▶ Extracted entries
/-- The dither constants: reads in every state, writes in IDLE (R200 to R203). -/
def Obligations.DitherConstantsReadAndWrite : Prop :=
  ∀ s : State,
    exec .rdDitherA s = .next { s with rdata := some s.dithA } ∧
    exec .rdDitherB s = .next { s with rdata := some s.dithB } ∧
    ∀ v, s.state = .idle →
      exec (.wrDitherA v) s = .next { s with dithA := v, rdata := none } ∧
      exec (.wrDitherB v) s = .next { s with dithB := v, rdata := none }

/-- The LUT indices: reads in every state, writes in IDLE, an encode index above 4096 included (R150, R151,
R154, R155). -/
def Obligations.LutIndexReadAndWrite : Prop :=
  ∀ s : State,
    (∃ v : Word, exec .rdDlutIdx s = .next { s with rdata := some v } ∧ v.toNat = s.dlutIdx.toNat) ∧
    (∃ v : Word, exec .rdElutIdx s = .next { s with rdata := some v } ∧ v.toNat = s.elutIdx.toNat) ∧
    (s.state = .idle →
      (∀ k, exec (.wrDlutIdx k) s = .next { s with dlutIdx := k, rdata := none }) ∧
      ∀ k, exec (.wrElutIdx k) s = .next { s with elutIdx := k, rdata := none })

/-- The decode LUT window in IDLE: a write stores `min(entry, 65536)` at the index and no other entry, a read
answers the entry at the index, and each moves the index on modulo 256 and changes nothing else (R152, R153). -/
def Obligations.DlutDataWriteAndRead : Prop :=
  ∀ s : State, s.state = .idle →
    (∀ entry, ∃ m, exec (.wrDlutData entry) s =
        .next { s with dlut := m, dlutIdx := BitVec.ofNat 8 (s.dlutIdx.toNat + 1), rdata := none } ∧
      (∃ v, Memory.read m s.dlutIdx.toNat = some v ∧ v.toNat = min entry.toNat 65536) ∧
      ∀ k, k ≠ s.dlutIdx.toNat → Memory.read m k = Memory.read s.dlut k) ∧
    ∀ v, Memory.read s.dlut s.dlutIdx.toNat = some v → ∃ x : Word, x.toNat = v.toNat ∧
      exec .rdDlutData s =
        .next { s with dlutIdx := BitVec.ofNat 8 (s.dlutIdx.toNat + 1), rdata := some x }

/-- The encode LUT window in IDLE: with an index up to 4096 a write stores `min(entry, 0xFF0000)` there and no
other entry, a read answers the entry, and each moves the index on, from 4096 to 0; with a larger index each
raises LUT_RANGE and nothing else (R156, R157). -/
def Obligations.ElutDataWriteAndRead : Prop :=
  ∀ s : State, s.state = .idle →
    (s.elutIdx.toNat ≤ 4096 →
      (∀ entry, ∃ m, exec (.wrElutData entry) s =
          .next { s with
            elut := m
            elutIdx := BitVec.ofNat 13 ((s.elutIdx.toNat + 1) % 4097)
            rdata := none } ∧
        (∃ v, Memory.read m s.elutIdx.toNat = some v ∧ v.toNat = min entry.toNat 0xFF0000) ∧
        ∀ k, k ≠ s.elutIdx.toNat → Memory.read m k = Memory.read s.elut k) ∧
      ∀ v, Memory.read s.elut s.elutIdx.toNat = some v → ∃ x : Word, x.toNat = v.toNat ∧
        exec .rdElutData s =
          .next { s with elutIdx := BitVec.ofNat 13 ((s.elutIdx.toNat + 1) % 4097), rdata := some x }) ∧
    (4096 < s.elutIdx.toNat →
      (∀ entry, ∃ t, exec (.wrElutData entry) s = .next t ∧ s.RaisedFrom t 0x8 false) ∧
      ∃ t, exec .rdElutData s = .next t ∧ s.RaisedFrom t 0x8 true)

/-- The operands `i` and `j` are 0 for R, 1 for G and 2 for B, and `b` is the bank: `COEF[b][i][j]` is the
coefficient of output channel `i` and input channel `j` in bank `b` (R44, R46). In IDLE, `i` and `j` not 3, a write
stores it and leaves the other 17 and all else unchanged, and a read answers it sign-extended (R180, R181). -/
def Obligations.CoefficientReadAndWrite : Prop :=
  (Channel.ofField 0 = some .r ∧ Channel.ofField 1 = some .g ∧ Channel.ofField 2 = some .b ∧
    Channel.ofField 3 = none) ∧
  (∀ (c : CoefBanks) (b : BitVec 1) (bank : CoefBank), (b = 0 ∧ bank = c.bank0 ∨ b = 1 ∧ bank = c.bank1) →
    c.get b .r .r = bank.r.r ∧ c.get b .r .g = bank.r.g ∧ c.get b .r .b = bank.r.b ∧
    c.get b .g .r = bank.g.r ∧ c.get b .g .g = bank.g.g ∧ c.get b .g .b = bank.g.b ∧
    c.get b .b .r = bank.b.r ∧ c.get b .b .g = bank.b.g ∧ c.get b .b .b = bank.b.b) ∧
  ∀ (s : State) (b : BitVec 1) (i j : BitVec 2) (row col : Channel), s.state = .idle →
    Channel.ofField i = some row → Channel.ofField j = some col →
    (∃ v : Word, exec (.rdCoef b i j) s = .next { s with rdata := some v } ∧
      v.toInt = (s.coef.get b row col).toInt) ∧
    ∀ k, ∃ c, exec (.wrCoef b i j k) s = .next { s with coef := c, rdata := none } ∧
      c.get b row col = k ∧
      ∀ b' i' j', (b', i', j') ≠ (b, row, col) → c.get b' i' j' = s.coef.get b' i' j'

/-- R96: the reserved encodings. A reserved offset, COEF offsets with `i = 3` or `j = 3` among them, raises
UNMAPPED in every state, and a reserved OP raises BAD_CMD; none has another effect. -/
def Obligations.ReservedEncodingsRaiseTheirErrors : Prop :=
  ∀ s : State,
    (∀ off, ∃ t, exec (.rdRsvd off) s = .next t ∧ s.RaisedFrom t 0x2 true) ∧
    (∀ off d, ∃ t, exec (.wrRsvd off d) s = .next t ∧ s.RaisedFrom t 0x2 false) ∧
    (∀ b i j, i = 3 ∨ j = 3 →
      (∃ t, exec (.rdCoef b i j) s = .next t ∧ s.RaisedFrom t 0x2 true) ∧
      ∀ k, ∃ t, exec (.wrCoef b i j k) s = .next t ∧ s.RaisedFrom t 0x2 false) ∧
    ∀ op, ∃ t, exec (.cmdRsvd op) s = .next t ∧ s.RaisedFrom t 0x7 false

/-- NOP changes nothing; CLEAR clears ERR, ERRCODE and DONE and nothing else, in every state (R250, R253). -/
def Obligations.NopAndClearEffects : Prop :=
  ∀ s : State, exec .cmdNop s = .next { s with rdata := none } ∧
    exec .cmdClear s = .next { s with err := false, errcode := 0, done := false, rdata := none }

/-- START in IDLE with mode 0 or 1 and nonzero dimensions begins a frame and changes nothing else; otherwise it
raises START_BUSY, BAD_MODE or BAD_DIM, the first that applies, and nothing else (R251, R304). -/
def Obligations.StartBeginsFrame : Prop :=
  ∀ s : State,
    (s.state = .idle → s.mode.toNat ≤ 1 → s.width ≠ 0 → s.height ≠ 0 →
      exec .cmdStart s = .next { s with
        posx := 0, posy := 0, count := 0, queue := [], done := false, state := .running, rdata := none }) ∧
    (s.state ≠ .idle → ∃ t, exec .cmdStart s = .next t ∧ s.RaisedFrom t 0x4 false) ∧
    (s.state = .idle → 1 < s.mode.toNat → ∃ t, exec .cmdStart s = .next t ∧ s.RaisedFrom t 0x5 false) ∧
    (s.state = .idle → s.mode.toNat ≤ 1 → s.width = 0 ∨ s.height = 0 →
      ∃ t, exec .cmdStart s = .next t ∧ s.RaisedFrom t 0x6 false)

/-- ABORT flushes the queue and returns to IDLE, keeping position, count and flags; in IDLE it has no effect
(R252). -/
def Obligations.AbortFlushesFrame : Prop :=
  ∀ s : State,
    (s.state ≠ .idle → exec .cmdAbort s = .next { s with queue := [], state := .idle, rdata := none }) ∧
    (s.state = .idle → exec .cmdAbort s = .next { s with rdata := none })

▶ Brief
Reproduce the entries above exactly, but only the lines between the line holding "(∀ off, ∃ t, exec" and the line holding "exec .cmdClear s", inclusive.

▶ Task answer
    (∀ off, ∃ t, exec (.rdRsvd off) s = .next t ∧ s.RaisedFrom t 0x2 true) ∧
    (∀ off d, ∃ t, exec (.wrRsvd off d) s = .next t ∧ s.RaisedFrom t 0x2 false) ∧
    (∀ b i j, i = 3 ∨ j = 3 →
      (∃ t, exec (.rdCoef b i j) s = .next t ∧ s.RaisedFrom t 0x2 true) ∧
      ∀ k, ∃ t, exec (.wrCoef b i j k) s = .next t ∧ s.RaisedFrom t 0x2 false) ∧
    ∀ op, ∃ t, exec (.cmdRsvd op) s = .next t ∧ s.RaisedFrom t 0x7 false

/-- NOP changes nothing; CLEAR clears ERR, ERRCODE and DONE and nothing else, in every state (R250, R253). -/
def Obligations.NopAndClearEffects : Prop :=
  ∀ s : State, exec .cmdNop s = .next { s with rdata := none } ∧
    exec .cmdClear s = .next { s with err := false, errcode := 0, done := false, rdata := none }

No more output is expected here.